In any case, Burke did use the password to the LiveU Matrix, one of his attorneys revealed in a July letter sent to a federal prosecutor assigned to the case. In the letter, Mark Rasch claims Burke didn’t have direct access to Fox News video feeds until the LiveU Matrix “downloaded…[a text] file containing the list of visible and accessible live video feeds,” which was apparently done automatically.
“The list of feeds was available to anyone who logged into the site, including anyone with any demo account,” Rasch contends.
Numerous sources dispute this, including several television producers and broadcast technicians who regularly use the LiveU Matrix. They say the service only offers access to feeds that they are authorized to receive — because they belong to a certain group of stations, or are affiliated with a news service or wire — and that the LiveU Matrix does not download anything without a specific prompt.
A former LiveU engineer who worked on several iterations of the LiveU Matrix also claims the lawyer is wrong, claiming that the service — which is accessed through an ordinary web browser — only downloads a cookie file that keeps a person or station signed in to the service.
“It does not download anything, unless we tell it to download something, and even then, it’s only a video file,” said the engineer, who asked to remain anonymous because they did not have permission from their news organization to speak with a reporter. “I’ve never seen it download a list of feeds, even within our company. He’s totally wrong, it just does not work that way.”
It was not clear how Burke’s attorneys came to believe that the LiveU Matrix downloaded anything upon logging in, or whether they were simply passing along anecdotal and unsubstantiated claims from their client. Burke’s attorneys have refused to speak with The Desk about the case; as this story was coming together, a marketing firm hired by Burke’s legal team offered to arrange an interview with his latest attorney, Ryan Kirkpatrick, who is representing him pro bono. After accepting the invitation, Kirkpatrick reneged on the offer without explanation.

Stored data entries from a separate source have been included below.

-- ==== Sys2Proof/Machine/Step.lean ====
section
/-!
DEFINITION. One step: the command at the front of the queue runs with the queue's rest; on an empty queue one core cycle
passes (log entry 8).
-/
namespace Sys2Proof.Machine

/-- One step of the device. -/
def step (s : State) : Host.Outcome State Fault Refusal :=
  match s.pending with
  | [] => .next (cyclePass s)
  | c :: cs => exec c { s with pending := cs }

/-- The state with the command that a word of the table spells put at the front of its queue; no row has an encoding, so the
state stays as it is. -/
def State.withFetchWord (s : State) (nbits w : Nat) : State :=
  match decodeTableWord nbits w with
  | none => s
  | some c => { s with pending := c :: s.pending }

end Sys2Proof.Machine
end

As of Monday, Burke has not been charged with a crime. But court briefs filed by his legal team in the pre-indictment stage reveal some of his legal defense should prosecutors move forward with charges in the future.
In an opening brief filed with an appellate court last month, the journalist’s legal team relied heavily on a recent U.S. Supreme Court case in which a former police officer’s computer fraud conviction was tossed. In that case, the higher court found Nathan Van Buren did not violate the Computer Fraud and Abuse Act when he accessed a police database to look up license plate information on behalf of another person. The court held that Van Buren was authorized to access the database as part of his job, even if he exceeded the type of authorization that his employer intended.
But Burke’s situation is different from Van Buren, because he has no apparent connection to any of the parties involved in the investigation. In an email, Walker at WGNS Radio said he had “never heard of Timothy Burke” until he was contacted by The Desk, and further said that “Timothy Burke has never been employed or contracted by WGNS, to my recollection.” A spokesperson for Fox News affirmed the same, writing by e-mail that “I can confirm that Tim Burke has never been employed by Fox News Media,” referring to the parent company of the news channel.
Officials at LiveU and CBS News did not return requests for comment, but a public resume posted to Burke’s website and LinkedIn profiles do not mention any employment or contractual work for either company.